Keith Thompson said:
RG said:
That the problem is "elsewhere in the program" ought to be small
comfort.

I don't claim that it's comforting, merely that it's true.
But very well, try this instead:

[ron@mighty:~]$ cat foo.c
#include <stdio.h>

int maximum(int a, int b) { return a > b ? a : b; }

int main() {
long x = 8589934592;
printf("Max of %ld and 1 is %d\n", x, maximum(x,1));
return 0;
}
[ron@mighty:~]$ gcc -Wall foo.c
[ron@mighty:~]$ ./a.out
Max of 8589934592 and 1 is 1

That exhibits a very similar problem.

8589934592 is 2**33.

Given the output you got, I presume your system has 32-bit int and
64-bit long.

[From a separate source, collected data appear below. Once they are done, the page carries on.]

-- ==== Sys2Proof/Machine/Flags.lean ====
section
/-! DEFINITION. The block has no flag but CSF's `result` (spec 10_state.md R28); here are its codes and what it returns to
the host, and the sticky fault marks (60_exceptions.md R133). ENC writes no flag (40_encoder.md R80). -/

namespace Sys2Proof.Machine

/-- The numeric result codes (60_exceptions.md R130). -/
def Result.code : Result → Nat
  | .ok => 0
  | .busError => 1
  | .none => 2

/-- What SEND returns to the host: `Ok(())` or `Err(BusError)` (41_framing.md R117). -/
inductive SendReturn where
  | ok
  | busError
  deriving DecidableEq, Repr

/-- `result` as the return value of SEND; before the first request ends there is none (41_framing.md R117). -/
def Result.returned : Result → Option SendReturn
  | .ok => some .ok
  | .busError => some .busError
  | .none => Option.none

/-- Whether a mark is raised. -/
def FaultMarks.has (f : FaultMarks) : FaultMark → Bool
  | .illegalLength => f.illegalLength
  | .busyRequest => f.busyRequest

/-- A mark added to the set. -/
def FaultMarks.add (f : FaultMarks) : FaultMark → FaultMarks
  | .illegalLength => { f with illegalLength := true }
  | .busyRequest => { f with busyRequest := true }

end Sys2Proof.Machine
end

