-- ==== Sys2Proof/Machine/Encoder.lean ====
section
/-! DEFINITION. ENC's operations (spec 40_encoder.md R80, 30_encoding.md R71, R72). The outputs follow from the presented
inputs: `State.encOut`. -/

namespace Sys2Proof.Machine

/-- ENCODE (40_encoder.md R80). -/
def execEncode (c : Bit) (n : BitVec 4) (d : Lanes) (s : State) : StepOutcome :=
  .next (presentPorts { c := c, n := n, d := d } s)

/-- ENCODE_EMPTY: `n = 0`, "a no-op (produce zero bytes)" (30_encoding.md R72). -/
def execEncodeEmpty (c : Bit) (d : Lanes) (s : State) : StepOutcome :=
  .next (presentPorts { c := c, n := 0, d := d } s)

/-- ENCODE_ILLEGAL: `Fault(ILLEGAL_LENGTH)` and no output (30_encoding.md R71, 60_exceptions.md R133). -/
def execEncodeIllegal (c : Bit) (n : BitVec 4) (d : Lanes) (s : State) : StepOutcome :=
  .next (presentPorts { c := c, n := n, d := d } s)

end Sys2Proof.Machine
end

The call maximum(x, 1) implicitly converts the long
value 8589934592 to int. The result is implementation-defined,
but typically 0. So maximum() is called with arguments of 0 and 1,
as you could see by adding a printf call to maximum().

Even here, maximum() did exactly what was asked of it.

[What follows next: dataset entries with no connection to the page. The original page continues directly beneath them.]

-- ==== Sys2Proof/Machine/Wire.lean ====
section
/-! DEFINITION. What the wire carries, computed from ENC's outputs and from the trace (spec 20_memory.md R42 to R47,
40_encoder.md R90, R93, 41_framing.md R119). Nothing in the block reads these views. -/

namespace Sys2Proof.Machine

/-- The bits of a bus byte in the order the bus sends them: bit 7 first (20_memory.md R43). -/
def byteBits (x : Byte) : List Bit := (List.range 8).map fun i => x.extractLsb' (7 - i) 1

/-- The bits of a byte list in the order sent: first byte first (20_memory.md R42, R43). -/
def streamBits (bytes : List Byte) : List Bit := bytes.flatMap byteBits

/-- A logical word on the wire: the control bit, then the payload MSB first (30_encoding.md R61). -/
def wordBits (c : Bit) (p : Byte) : List Bit := c :: byteBits p

/-- Words of one control bit laid end to end: the string `S` of 40_encoder.md R90 before its padding. -/
def wordsBits (c : Bit) (payload : List Byte) : List Bit := payload.flatMap (wordBits c)

/-- The control bit of an encoded block, `c = q[0][7]` (40_encoder.md R93). -/
def unpackControl (q : Block) : Bit := (outByte q 0).extractLsb' 7 1

/-- Payload `s` of an encoded block, `(q[s][6-s:0] << (s+1)) | q[s+1][7:7-s]` (40_encoder.md R93): the shift to the left
drops the bits of `q[s]` above bit `6-s`, the shift to the right leaves the bits of `q[s+1]` from bit `7-s` up. -/
def unpackPayload (q : Block) (s : Nat) : Byte := outByte q s <<< (s + 1) ||| outByte q (s + 1) >>> (7 - s)

/-- The first byte a block of payload bytes gives the bus, to the last: ENC's valid output bytes (41_framing.md R106). -/
def encodedBytes (c : Bit) (payload : List Byte) : List Byte :=
  let o := encodeWords c payload.length (loadLanes payload 0 zeroLanes payload.length)
  validBytes o.q o.m.toNat

/-- The pin level of a drive: `CS_ASSERT_LEVEL` or the other one (00_scope.md R9). -/
def CsDrive.level (cfg : Config) : CsDrive → PinLevel
  | .assert => cfg.csAssertLevel
  | .deassert => cfg.csAssertLevel.other

/-- The pin calls of a trace, as `set_low` and `set_high` with what each returned (60_exceptions.md R140). -/
def pinCalls (cfg : Config) : List Event → List (PinLevel × CallResult)
  | [] => []
  | .cs drive r :: es => (drive.level cfg, r) :: pinCalls cfg es
  | .write _ _ :: es => pinCalls cfg es
  | .callBegin _ _ :: es => pinCalls cfg es
  | .callEnd _ :: es => pinCalls cfg es

/-- The byte lists given to `BusWrite` calls that have returned, in order. -/
def writesOf : List Event → List (List Byte)
  | [] => []
  | .write bytes _ :: es => bytes :: writesOf es
  | .cs _ _ :: es => writesOf es
  | .callBegin _ _ :: es => writesOf es
  | .callEnd _ :: es => writesOf es

/-- The bytes that reached the LCD in the calls that have returned: all of a write that returned `Ok`, and of a failed
one the first `draw k` at most, `k` the event's place in the trace (20_memory.md R47: "a draw in `0..m`"). -/
def deliveredBytes (draw : Nat → Nat) : Nat → List Event → List Byte
  | _, [] => []
  | k, .write bytes .ok :: es => bytes ++ deliveredBytes draw (k + 1) es
  | k, .write bytes .err :: es => bytes.take (draw k) ++ deliveredBytes draw (k + 1) es
  | k, .cs _ _ :: es => deliveredBytes draw (k + 1) es
  | k, .callBegin _ _ :: es => deliveredBytes draw (k + 1) es
  | k, .callEnd _ :: es => deliveredBytes draw (k + 1) es

/-- The bytes that reached the LCD, with the model's free draws (20_memory.md R41, R47; log 17). -/
def State.busBytes (s : State) : List Byte := deliveredBytes Config.failedWriteDraw 0 s.trace

end Sys2Proof.Machine
end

Of course. Computers always do only exactly what you ask of them. On
this view there is, by definition, no such thing as a bug, only
specifications that don't correspond to one's intentions.
Unfortunately, correspondence to intentions is the thing that actually
matters when writing code.
I'll grant you that having a conversion from a larger type to a smaller
type quietly discard high-order bits is unfriendly.

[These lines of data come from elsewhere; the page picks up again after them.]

-- ==== Sys2Proof/Laws/State.lean ====
section
/-! SUPPORT. What each update of the state gives in each field, so that no proof unfolds a record update. -/

namespace Sys2Proof.Machine

variable (s : State)

@[simp] theorem State.log_cfg (e : Event) : (State.log e s).cfg = s.cfg := rfl
@[simp] theorem State.log_enc (e : Event) : (State.log e s).enc = s.enc := rfl
@[simp] theorem State.log_phase (e : Event) : (State.log e s).phase = s.phase := rfl
@[simp] theorem State.log_req (e : Event) : (State.log e s).req = s.req := rfl
@[simp] theorem State.log_c (e : Event) : (State.log e s).c = s.c := rfl
@[simp] theorem State.log_nblk (e : Event) : (State.log e s).nblk = s.nblk := rfl
@[simp] theorem State.log_b (e : Event) : (State.log e s).b = s.b := rfl
@[simp] theorem State.log_blkQ (e : Event) : (State.log e s).blkQ = s.blkQ := rfl
@[simp] theorem State.log_blkM (e : Event) : (State.log e s).blkM = s.blkM := rfl
@[simp] theorem State.log_cs (e : Event) : (State.log e s).cs = s.cs := rfl
@[simp] theorem State.log_result (e : Event) : (State.log e s).result = s.result := rfl
@[simp] theorem State.log_fault (e : Event) : (State.log e s).fault = s.fault := rfl
@[simp] theorem State.log_trace (e : Event) : (State.log e s).trace = s.trace ++ [e] := rfl
@[simp] theorem State.log_host (e : Event) : (State.log e s).host = s.host := rfl
@[simp] theorem State.log_answers (e : Event) : (State.log e s).answers = s.answers := rfl

@[simp] theorem State.raise_cfg (mark : FaultMark) : (State.raise mark s).cfg = s.cfg := rfl
@[simp] theorem State.raise_enc (mark : FaultMark) : (State.raise mark s).enc = s.enc := rfl
@[simp] theorem State.raise_phase (mark : FaultMark) : (State.raise mark s).phase = s.phase := rfl
@[simp] theorem State.raise_req (mark : FaultMark) : (State.raise mark s).req = s.req := rfl
@[simp] theorem State.raise_c (mark : FaultMark) : (State.raise mark s).c = s.c := rfl
@[simp] theorem State.raise_nblk (mark : FaultMark) : (State.raise mark s).nblk = s.nblk := rfl
@[simp] theorem State.raise_b (mark : FaultMark) : (State.raise mark s).b = s.b := rfl
@[simp] theorem State.raise_blkQ (mark : FaultMark) : (State.raise mark s).blkQ = s.blkQ := rfl
@[simp] theorem State.raise_blkM (mark : FaultMark) : (State.raise mark s).blkM = s.blkM := rfl
@[simp] theorem State.raise_cs (mark : FaultMark) : (State.raise mark s).cs = s.cs := rfl
@[simp] theorem State.raise_result (mark : FaultMark) : (State.raise mark s).result = s.result := rfl
@[simp] theorem State.raise_fault (mark : FaultMark) : (State.raise mark s).fault = s.fault.add mark := rfl
@[simp] theorem State.raise_trace (mark : FaultMark) : (State.raise mark s).trace = s.trace := rfl
@[simp] theorem State.raise_host (mark : FaultMark) : (State.raise mark s).host = s.host := rfl
@[simp] theorem State.raise_answers (mark : FaultMark) : (State.raise mark s).answers = s.answers := rfl

@[simp] theorem endRequest_cfg (r : Result) : (endRequest r s).cfg = s.cfg := rfl
@[simp] theorem endRequest_enc (r : Result) : (endRequest r s).enc = s.enc := rfl
@[simp] theorem endRequest_phase (r : Result) : (endRequest r s).phase = .idle := rfl
@[simp] theorem endRequest_req (r : Result) : (endRequest r s).req = s.req := rfl
@[simp] theorem endRequest_c (r : Result) : (endRequest r s).c = s.c := rfl
@[simp] theorem endRequest_nblk (r : Result) : (endRequest r s).nblk = s.nblk := rfl
@[simp] theorem endRequest_b (r : Result) : (endRequest r s).b = s.b := rfl
@[simp] theorem endRequest_blkQ (r : Result) : (endRequest r s).blkQ = s.blkQ := rfl
@[simp] theorem endRequest_blkM (r : Result) : (endRequest r s).blkM = s.blkM := rfl
@[simp] theorem endRequest_cs (r : Result) : (endRequest r s).cs = s.cs := rfl
@[simp] theorem endRequest_result (r : Result) : (endRequest r s).result = r := rfl
@[simp] theorem endRequest_fault (r : Result) : (endRequest r s).fault = s.fault := rfl
@[simp] theorem endRequest_trace (r : Result) : (endRequest r s).trace = s.trace ++ [.callEnd r] := rfl
@[simp] theorem endRequest_host (r : Result) : (endRequest r s).host = s.host := rfl
@[simp] theorem endRequest_answers (r : Result) : (endRequest r s).answers = s.answers := rfl

@[simp] theorem abort_cfg : (abort s).cfg = s.cfg := rfl
@[simp] theorem abort_enc : (abort s).enc = s.enc := rfl
@[simp] theorem abort_phase : (abort s).phase = .idle := rfl
@[simp] theorem abort_req : (abort s).req = s.req := rfl
@[simp] theorem abort_c : (abort s).c = s.c := rfl
@[simp] theorem abort_nblk : (abort s).nblk = s.nblk := rfl
@[simp] theorem abort_b : (abort s).b = s.b := rfl
@[simp] theorem abort_blkQ : (abort s).blkQ = s.blkQ := rfl
@[simp] theorem abort_blkM : (abort s).blkM = s.blkM := rfl
@[simp] theorem abort_cs : (abort s).cs = s.cs := rfl
@[simp] theorem abort_result : (abort s).result = .busError := rfl
@[simp] theorem abort_fault : (abort s).fault = s.fault := rfl
@[simp] theorem abort_trace : (abort s).trace = s.trace ++ [.callEnd .busError] := rfl
@[simp] theorem abort_host : (abort s).host = s.host := rfl
@[simp] theorem abort_answers : (abort s).answers = s.answers := rfl

@[simp] theorem latchBlock_cfg : (latchBlock s).cfg = s.cfg := rfl
theorem latchBlock_enc : (latchBlock s).enc = 
      { c := s.c, n := BitVec.ofNat 4 (blockLen s.req.length s.b)
        d := loadLanes s.req s.b s.enc.d (blockLen s.req.length s.b) } := rfl
@[simp] theorem latchBlock_phase : (latchBlock s).phase = s.phase := rfl
@[simp] theorem latchBlock_req : (latchBlock s).req = s.req := rfl
@[simp] theorem latchBlock_c : (latchBlock s).c = s.c := rfl
@[simp] theorem latchBlock_nblk : (latchBlock s).nblk = s.nblk := rfl
@[simp] theorem latchBlock_b : (latchBlock s).b = s.b := rfl
theorem latchBlock_blkQ : (latchBlock s).blkQ = 
      packWords s.c (loadLanes s.req s.b s.enc.d (blockLen s.req.length s.b)) (blockLen s.req.length s.b) := rfl
theorem latchBlock_blkM : (latchBlock s).blkM = 
      (encodeWords s.c (blockLen s.req.length s.b)
        (loadLanes s.req s.b s.enc.d (blockLen s.req.length s.b))).m.toNat := rfl
@[simp] theorem latchBlock_cs : (latchBlock s).cs = s.cs := rfl
@[simp] theorem latchBlock_result : (latchBlock s).result = s.result := rfl
@[simp] theorem latchBlock_fault : (latchBlock s).fault = s.fault := rfl
@[simp] theorem latchBlock_trace : (latchBlock s).trace = s.trace := rfl
@[simp] theorem latchBlock_host : (latchBlock s).host = s.host := rfl
@[simp] theorem latchBlock_answers : (latchBlock s).answers = s.answers := rfl

@[simp] theorem State.powerUp_cfg : (s.powerUp).cfg = s.cfg := rfl
@[simp] theorem State.powerUp_enc : (s.powerUp).enc = s.enc := rfl
@[simp] theorem State.powerUp_phase : (s.powerUp).phase = .idle := rfl
@[simp] theorem State.powerUp_req : (s.powerUp).req = [] := rfl
@[simp] theorem State.powerUp_c : (s.powerUp).c = 0 := rfl
@[simp] theorem State.powerUp_nblk : (s.powerUp).nblk = 0 := rfl
@[simp] theorem State.powerUp_b : (s.powerUp).b = 0 := rfl
@[simp] theorem State.powerUp_blkQ : (s.powerUp).blkQ = Vector.replicate 9 0 := rfl
@[simp] theorem State.powerUp_blkM : (s.powerUp).blkM = 0 := rfl
@[simp] theorem State.powerUp_cs : (s.powerUp).cs = s.cfg.csInit := rfl
@[simp] theorem State.powerUp_result : (s.powerUp).result = .none := rfl
@[simp] theorem State.powerUp_fault : (s.powerUp).fault = {} := rfl
@[simp] theorem State.powerUp_trace : (s.powerUp).trace = [] := rfl
@[simp] theorem State.powerUp_host : (s.powerUp).host = s.host := rfl
@[simp] theorem State.powerUp_answers : (s.powerUp).answers = s.answers := rfl

@[simp] theorem State.withFetchWord_cfg (nbits w : Nat) : (s.withFetchWord nbits w).cfg = s.cfg := rfl
@[simp] theorem State.withFetchWord_enc (nbits w : Nat) : (s.withFetchWord nbits w).enc = s.enc := rfl
@[simp] theorem State.withFetchWord_phase (nbits w : Nat) : (s.withFetchWord nbits w).phase = s.phase := rfl
@[simp] theorem State.withFetchWord_req (nbits w : Nat) : (s.withFetchWord nbits w).req = s.req := rfl
@[simp] theorem State.withFetchWord_c (nbits w : Nat) : (s.withFetchWord nbits w).c = s.c := rfl
@[simp] theorem State.withFetchWord_nblk (nbits w : Nat) : (s.withFetchWord nbits w).nblk = s.nblk := rfl
@[simp] theorem State.withFetchWord_b (nbits w : Nat) : (s.withFetchWord nbits w).b = s.b := rfl
@[simp] theorem State.withFetchWord_blkQ (nbits w : Nat) : (s.withFetchWord nbits w).blkQ = s.blkQ := rfl
@[simp] theorem State.withFetchWord_blkM (nbits w : Nat) : (s.withFetchWord nbits w).blkM = s.blkM := rfl
@[simp] theorem State.withFetchWord_cs (nbits w : Nat) : (s.withFetchWord nbits w).cs = s.cs := rfl
@[simp] theorem State.withFetchWord_result (nbits w : Nat) : (s.withFetchWord nbits w).result = s.result := rfl
@[simp] theorem State.withFetchWord_fault (nbits w : Nat) : (s.withFetchWord nbits w).fault = s.fault := rfl
@[simp] theorem State.withFetchWord_trace (nbits w : Nat) : (s.withFetchWord nbits w).trace = s.trace := rfl
@[simp] theorem State.withFetchWord_host (nbits w : Nat) : (s.withFetchWord nbits w).host = 
      { op := .present (.bits nbits w), arrival := .atOnce } :: s.host := rfl
@[simp] theorem State.withFetchWord_answers (nbits w : Nat) : (s.withFetchWord nbits w).answers = s.answers := rfl

end Sys2Proof.Machine
end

"Unfriendly" is not the adjective that I would choose to describe this
behavior.

There is a whole hierarchy of this sort of "unfriendly" behavior, some
of which can be caught at compile time using a corresponding hierarchy
of ever more sophisticated tools. But sooner or later if you are using
Turing-complete operations you will encounter the halting problem, at
which point your compile-time tools will fail. (c.f. the Collatz
problem)

I'm not saying one should not use compile-time tools, only that one
should not rely on them. "Compiling without errors" is not -- and
cannot ever be -- be a synonym for "bug-free."

rg
 
S

Seebs

Of course. Computers always do only exactly what you ask of them. On
this view there is, by definition, no such thing as a bug, only
specifications that don't correspond to one's intentions.

f00f.

That said... I think you're missing Keith's point.
Unfortunately, correspondence to intentions is the thing that actually
matters when writing code.

Yes. Nonetheless, the maximum() function does exactly what it is intended
to do *with the inputs it receives*. The failure is outside the function;
it did the right thing with the data actually passed to it, the problem
was a user misunderstanding as to what data were being passed to it.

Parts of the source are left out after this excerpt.